The business plan provides detailed descriptions of the way your company works. By developing instructional materials and documenting information on the “how to” for the operation, investors can get a strong sense of the company and how it operates. The creation of a company manual should include everything from detailed major operation information and key vendors to an organizational chart of employees and the small day-to-day tasks.

Gather financial figures

Investors are called investors for a reason. They are looking to invest their money in a business, not just give it away. Business owners need to make sure all financial information is up-to-date and ready share.
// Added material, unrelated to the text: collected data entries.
-- ==== Sys2Proof/Config.lean ====
section
/-! DEFINITION. What a realisation fixes: the block's parameters (00_scope.md R13) and the free values
(93_implementation_defined.md I3, I7, I21). -/

namespace Sys2Proof

/-- `NREG` (R13, R30). -/
def nReg : Nat := 16

/-- `W_MAX`, the largest integer width a command can name (R11, R13; log 17). -/
def wMax : Nat := 32767

/-- `E_MAX` (R12, R13). -/
def eMax : Nat := 11

/-- `M_MAX` (R12, R13). -/
def mMax : Nat := 52

/-- `MEM_SIZE` (R13, R60). -/
def memSize : Nat := 65536

/-- `carry_policy`: what a mantissa rounding carry-out does (R13, 45_fp_pack_unpack.md R287). -/
inductive CarryPolicy
  | propagate
  | drop
deriving DecidableEq, Repr

/-- `mod_kind`: the sign convention of IMOD (R13, 41_int_arith.md R170). -/
inductive ModKind
  | floor
  | trunc
deriving DecidableEq, Repr

/-- `nan_draw`: the NaN pattern that replaces a host operation's NaN, of sign 0 or of sign 1
(R13, 46_fp_arith.md R333). -/
inductive NanDraw
  | positive
  | negative
deriving DecidableEq, Repr

/-- `HostF64`, the host's binary64 arithmetic: functions of their operands alone (10_state.md R45).
`none` is the spec's `fail` (R383). `pow` is the host's power in the one case the spec leaves open
(46_fp_arith.md R346, 93 I21); the special cases are fixed for every host (log 12). -/
structure HostF64 where
  add : F64 → F64 → F64
  sub : F64 → F64 → F64
  mul : F64 → F64 → F64
  div : F64 → F64 → F64
  neg : F64 → F64
  abs : F64 → F64
  pos : F64 → F64
  floordiv : F64 → F64 → Option F64
  mod : F64 → F64 → Option F64
  pow : F64 → F64 → F64
  lt : F64 → F64 → Bool
  eq : F64 → F64 → Bool
deriving Inhabited

/-- Which `HostF64` the block was built with: the spec's default, or any other one, by a number
(R45: "a parameter of the block"; log 8). -/
inductive HostSelect
  | reference
  | other (k : Nat)
deriving DecidableEq, Repr

/-- The configuration the block was built with (R42: fixed, no command reads or writes it). -/
structure Config where
  carryPolicy : CarryPolicy
  modKind : ModKind
  host : HostSelect
  nanDraw : NanDraw
deriving DecidableEq, Repr

/-- The defaults of R13. -/
def Config.default : Config :=
  { carryPolicy := .propagate, modKind := .floor, host := .reference, nanDraw := .positive }

/-- FREE VALUE: the reference host's `pow` where R346 and I21 leave it open (log 10). -/
opaque Config.hostPow : F64 → F64 → F64

/-- FREE VALUE: the arithmetic of host number `k`, any functions at all (R45; log 8). -/
opaque Config.otherHost : Nat → HostF64

end Sys2Proof
end

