/-- IDIV.IP, IFDIV.IP and IMOD.IP (40_int_construct.md R139; 41_int_arith.md R183 to R185). -/
def Obligations.IntDivisionInPlace : Prop :=
  ∀ (rs1 rs2 : RegIdx) (a b : IntC) (s : State), s.reg rs1 = .int a → s.reg rs2 = .int b →
    let n := max a.n b.n
    let g := a.s && b.s
    let A := mask n g a.v
    let B := mask n g b.v
    let down : Int := ⌊(A : ℚ) / B⌋
    let toZero : Int := if (0 : ℚ) ≤ (A : ℚ) / B then ⌊(A : ℚ) / B⌋ else ⌈(A : ℚ) / B⌉
    let own := fun r : Int => Reg.int ⟨a.n, a.s, mask a.n a.s (mask n g r)⟩
    B ≠ 0 →
    Writes (.idivIp rs1 rs2) s rs1 (own toZero) ∧
    Writes (.ifdivIp rs1 rs2) s rs1 (own down) ∧
    (s.config.modKind = .floor → Writes (.imodIp rs1 rs2) s rs1 (own (A - B * down))) ∧
    (s.config.modKind = .trunc → Writes (.imodIp rs1 rs2) s rs1 (own (A - B * toZero)))

/-- The remainder of containers of the spec is in range before the final mask, so the mask changes nothing
(41_int_arith.md R170); under `floor` it has the divisor's sign, under `trunc` the dividend's. -/
def Obligations.ModuloInRange : Prop :=
  ∀ (a b : IntC), a.wf = true → b.wf = true →
    let n := max a.n b.n
    let g := a.s && b.s
    let A := mask n g a.v
    let B := mask n g b.v
    B ≠ 0 →
    (∀ k, mask n g (modBy k A B) = modBy k A B) ∧ (∀ k, |modBy k A B| < |B|) ∧
    (0 ≤ modBy .floor A B * B) ∧ (0 ≤ modBy .trunc A B * A)

/-- IPOW and IPOW.IP (41_int_arith.md R171, R186): the exact power, masked; `A^0 = 1`; a negative exponent is
NegativeExponent (60_exceptions.md R382). -/
def Obligations.IntPower : Prop :=
  ∀ (rd rs1 rs2 : RegIdx) (a b : IntC) (s : State), s.reg rs1 = .int a → s.reg rs2 = .int b →
    let n := max a.n b.n
    let g := a.s && b.s
    let A := mask n g a.v
    let B := mask n g b.v
    (0 ≤ B →
      Writes (.ipow rd rs1 rs2) s rd (.int ⟨n, g, mask n g (A ^ B.toNat)⟩) ∧
      Writes (.ipowIp rs1 rs2) s rs1 (.int ⟨a.n, a.s, mask a.n a.s (mask n g (A ^ B.toNat))⟩)) ∧
    (B < 0 → TakesFault (.ipow rd rs1 rs2) s .negativeExponent ∧
      TakesFault (.ipowIp rs1 rs2) s .negativeExponent)

/-- IAND, IOR, IXOR and their in-place forms (42_int_bitwise_shift.md R200 to R202, R210 to R212): bit by bit on
the infinite two's-complement forms of the reinterpreted operands (00_scope.md R16). -/
def Obligations.IntBitwise : Prop :=
  ∀ (rd rs1 rs2 : RegIdx) (a b : IntC) (s : State), s.reg rs1 = .int a → s.reg rs2 = .int b →
    let n := max a.n b.n
    let g := a.s && b.s
    let A := mask n g a.v
    let B := mask n g b.v
    ∃ rAnd rOr rXor : Int,
      (∀ k, rAnd.testBit k = (A.testBit k && B.testBit k)) ∧
      (∀ k, rOr.testBit k = (A.testBit k || B.testBit k)) ∧
      (∀ k, rXor.testBit k = (A.testBit k ^^ B.testBit k)) ∧
      Writes (.iand rd rs1 rs2) s rd (.int ⟨n, g, mask n g rAnd⟩) ∧
      Writes (.ior rd rs1 rs2) s rd (.int ⟨n, g, mask n g rOr⟩) ∧
      Writes (.ixor rd rs1 rs2) s rd (.int ⟨n, g, mask n g rXor⟩) ∧
      Writes (.iandIp rs1 rs2) s rs1 (.int ⟨a.n, a.s, mask a.n a.s (mask n g rAnd)⟩) ∧
      Writes (.iorIp rs1 rs2) s rs1 (.int ⟨a.n, a.s, mask a.n a.s (mask n g rOr)⟩) ∧
      Writes (.ixorIp rs1 rs2) s rs1 (.int ⟨a.n, a.s, mask a.n a.s (mask n g rXor)⟩)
This includes current and projected sales figures as well as what the company expects to need for operating costs and marketing.

Understand your financials

Just having the financial information isn’t enough. Be prepared to justify and explain where every penny comes from and where it goes. Investors will want to know what their investment will be going toward.

Reasonable compensation

Make sure the owner’s salary and compensation is reasonable. If the salary is too low, the investor will be concerned that a replacement will cause a serious cash flow issue. If the salary is too high, the investor will feel they are funding the owner’s lifestyle. This also goes hand-in-hand with making sure that you have the most competitive price for goods and services you are buying. You don’t want to overpay for goods that can be negotiated for a lower price.

Create a marketing plan

More often than not, simply opening the doors to your business does not drive traffic. A marketing plan will show how you plan on increasing awareness and traffic to your business. For the marketing plan, you’ll need to describe what you’re doing and the results, as well as the return on investment.

Develop a strong team

Most investors will want to meet with the key players at any organization. They will be looking to see that the management and key employees are professional, qualified and the right person for the job. This is also the time when the potential investor will get a real feel for the company, the flow of communication and the chemistry between the potential investor and the employees.

Beware of online profiles and posts

Investors will do a thorough due diligence of the owners and the key players. With the technology available, that also means researching the company on social media sites. Make sure that your company Facebook and Twitter pages are active and engaging toward the individual audiences. It is equally as important to look at the personal profiles of owners and employees. This may mean deleting inappropriate posts and comments or adjusting the privacy settings.

Go into the transaction with a realistic value of the company

If you undervalue, you will give up too much of the company for nothing. If you over value the company it can kill the deal. Hire an expert to get a real valuation — it will be worth the money spent.

Partnering with investors can be a great way to give your company the financial boost it needs. For many small companies, it may also be the best alternative to helping the business develop and succeed. Like any relationship, finding the right investor for your company can be challenging, but the better prepared you are, the greater chance for finding the best match.